This time last year, Ten Thousand Aftershocks by my writer friend, Michelle Tom, made its stunning debut. A memoir about a family as volatile as the land they live in, this story will keep you up at night and will stay with you long after you finish reading.




Trigger warning: Domestic Violence


Michelle Tom’s debut memoir, Ten Thousand Aftershocks, is about her turbulent childhood growing up in New Zealand and of the life she created for herself as an adult, in Australia. After the Christchurch earthquake in 2011, Michelle and her young family were overwhelmed by recurring aftershocks, and so made the decision to move to the safer ground of Melbourne, Australia.


The earthquake motif running throughout the novel provides a striking metaphor for the volatile nature of Michelle’s family of origin. Just as a young Michelle never knew if the earth was going to split open beneath her feet, so too, she never knew when her sleep would be broken by the sounds of violence from her parents in the next room, or when the next blow was going to fall on her siblings or herself.


The story is told in a braided narrative that darts through time and place, reflecting the chaos of Michelle’s early life. This structure is true to her consciousness, with the past and present inexorably intertwined. The family members Michelle has lost are never far from her thoughts, and she writes about their short lives and untimely deaths with sensitivity and grace. She recreates the time leading up to their deaths, moment by moment, and in doing so honours their lives and ensures they will not be forgotten.


But despite the tragedy, Michelle tells her story with humour and an underlying feeling of hope. Her descriptions of her charismatic parents, eccentric grandmother, feisty sister, and tender younger brother are vivid and often very funny. Her love for them and the complexity of their relationships comes through despite the difficulty they had in living as a family.

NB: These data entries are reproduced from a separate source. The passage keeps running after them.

-- ==== Sys2Proof/Machine/Core.lean ====
section
/-! DEFINITION. The machine as the host runs it. -/

def Sys2Proof.core : Host.Core := { State := Sys2Proof.Machine.State, Fault := Sys2Proof.Machine.Fault, Refusal := Sys2Proof.Machine.Refusal, step := Sys2Proof.Machine.step, reset := Sys2Proof.Machine.State.reset }
end

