theorem RoundTrip.keyInstall (link : LinkDir) (key : Nat) :
    Statement (.keyInstall link key) :=
  fun h => Bool.noConfusion h

theorem RoundTrip.keyAck (link : LinkDir) (sender : Bool) :
    Statement (.keyAck link sender) :=
  fun h => Bool.noConfusion h

theorem RoundTrip.oldKeyRetire (link : LinkDir) :
    Statement (.oldKeyRetire link) :=
  fun h => Bool.noConfusion h

theorem RoundTrip.heartbeat (reeve : Nat) (sender : Nat) (term : Word) :
    Statement (.heartbeat reeve sender term) :=
  fun h => Bool.noConfusion h

theorem RoundTrip.presidencyClaim (reeve : Nat) :
    Statement (.presidencyClaim reeve) :=
  fun h => Bool.noConfusion h

theorem RoundTrip.getVersion (iface : Nat) :
    Statement (.getVersion iface) :=
  fun h => Bool.noConfusion h

theorem RoundTrip.getCapabilities (iface : Nat) :
    Statement (.getCapabilities iface) :=
  fun h => Bool.noConfusion h

theorem RoundTrip.negotiateAlgorithms (iface : Nat) :
    Statement (.negotiateAlgorithms iface) :=
  fun h => Bool.noConfusion h

theorem RoundTrip.getDigests (iface : Nat) :
    Statement (.getDigests iface) :=
  fun h => Bool.noConfusion h

theorem RoundTrip.getCertificate (iface : Nat) :
    Statement (.getCertificate iface) :=
  fun h => Bool.noConfusion h

theorem RoundTrip.challenge (iface : Nat) (nonce : BitVec 256) :
    Statement (.challenge iface nonce) :=
  fun h => Bool.noConfusion h

theorem RoundTrip.getMeasurements (iface : Nat) (index : Nat) (nonce : BitVec 256) :
    Statement (.getMeasurements iface index nonce) :=
  fun h => Bool.noConfusion h

theorem RoundTrip.keyExchange (iface : Nat) (key : Nat) :
    Statement (.keyExchange iface key) :=
  fun h => Bool.noConfusion h

theorem RoundTrip.finish (iface : Nat) :
    Statement (.finish iface) :=
  fun h => Bool.noConfusion h

theorem RoundTrip.keyUpdate (iface : Nat) :
    Statement (.keyUpdate iface) :=
  fun h => Bool.noConfusion h

theorem RoundTrip.endSession (iface : Nat) :
    Statement (.endSession iface) :=
  fun h => Bool.noConfusion h

theorem RoundTrip.ideKm (iface : Nat) (key : Nat) :
    Statement (.ideKm iface key) :=
  fun h => Bool.noConfusion h

theorem RoundTrip.stopInterfaceRequest (iface : Nat) :
    Statement (.stopInterfaceRequest iface) :=
  fun h => Bool.noConfusion h

theorem RoundTrip.hostConfigWrite (iface : Nat) (offset : Nat) (value : Word) :
    Statement (.hostConfigWrite iface offset value) :=
  fun h => Bool.noConfusion h

theorem RoundTrip.hostTlp (iface : Nat) (ide : Bool) (poisoned : Bool) (tlp : Tlp) :
    Statement (.hostTlp iface ide poisoned tlp) :=
  fun h => Bool.noConfusion h

theorem RoundTrip.keySlotRetire (site : Nat) (slot : Nat) :
    Statement (.keySlotRetire site slot) :=
  fun h => Bool.noConfusion h

theorem RoundTrip.olLaser (site : Nat) (lane : Nat) (on : Bool) :
    Statement (.olLaser site lane on) :=
  fun h => Bool.noConfusion h

theorem RoundTrip.olTrainStart (site : Nat) (lane : Nat) (slot : Nat) :
    Statement (.olTrainStart site lane slot) :=
  fun h => Bool.noConfusion h

theorem RoundTrip.olAct (site : Nat) (lane : Nat) (on : Bool) :
    Statement (.olAct site lane on) :=
  fun h => Bool.noConfusion h

theorem RoundTrip.olLockWrite (site : Nat) (lane : Nat) (value : Word) :
    Statement (.olLockWrite site lane value) :=
  fun h => Bool.noConfusion h

theorem RoundTrip.olMapWrite (site : Nat) (lane : Nat) (hi : Bool) (value : Word) :
    Statement (.olMapWrite site lane hi value) :=
  fun h => Bool.noConfusion h

theorem RoundTrip.olRingWrite (site : Nat) (lane : Nat) (slot : Nat) (value : Word) :
    Statement (.olRingWrite site lane slot value) :=
  fun h => Bool.noConfusion h

theorem RoundTrip.olRingRead (site : Nat) (lane : Nat) (slot : Nat) :
    Statement (.olRingRead site lane slot) :=
  fun h => Bool.noConfusion h

theorem RoundTrip.olTrainingDone (site : Nat) (lane : Nat) (eyeOk : Bool) :
    Statement (.olTrainingDone site lane eyeOk) :=
  fun h => Bool.noConfusion h

theorem RoundTrip.olLaserStable (site : Nat) (lane : Nat) :
    Statement (.olLaserStable site lane) :=
  fun h => Bool.noConfusion h

theorem RoundTrip.wfiEvent (core : CoreRef) :
    Statement (.wfiEvent core) :=
  fun h => Bool.noConfusion h

theorem RoundTrip.coreReset (core : CoreRef) :
    Statement (.coreReset core) :=
  fun h => Bool.noConfusion h

theorem RoundTrip.debugResume (ag : AgentRef) :
    Statement (.debugResume ag) :=
  fun h => Bool.noConfusion h

theorem RoundTrip.reeveFailure (reeve : Nat) :
    Statement (.reeveFailure reeve) :=
  fun h => Bool.noConfusion h

theorem RoundTrip.lockInterfaceRequest (iface : Nat) :
    Statement (.lockInterfaceRequest iface) :=
  fun h => Bool.noConfusion h

theorem RoundTrip.startInterfaceRequest (iface : Nat) :
    Statement (.startInterfaceRequest iface) :=
  fun h => Bool.noConfusion h

theorem RoundTrip.debuggerCoreStop (core : CoreRef) :
    Statement (.debuggerCoreStop core) :=
  fun h => Bool.noConfusion h

theorem RoundTrip.panelPowerOn : Statement .panelPowerOn :=
  fun h => Bool.noConfusion h

theorem RoundTrip.getTargetRead (op : Nat) :
    Statement (.getTargetRead op) :=
  fun h => Bool.noConfusion h

theorem RoundTrip.dropMeasurement (site : Nat) (lane : Nat) (slot : Nat) (drop : BitVec 16) :
    Statement (.dropMeasurement site lane slot drop) :=
  fun h => Bool.noConfusion h


end Sys2Proof.Laws
end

Michelle’s road to finding peace has not been an easy one, nor was her decision to cut ties with her mother. Recognising her mother’s own struggles, Michelle detaches from her with love, and relinquishes any societal notions of the way their relationship should be. She allows the estrangement to grow over time, to the point where contact dwindles to nonexistence. By the end of the book, both mother and daughter are free of any lingering obligation they may have felt toward each other and go on to live their lives in fulfillment and peace.


Ten Thousand Aftershocks is ultimately a story of hope, and of building a new life from the ruins of an old one. Even while reading about her darkest times, I always knew that Michelle’s humour, resilience, and adventurous spirit would see her through. And I was right.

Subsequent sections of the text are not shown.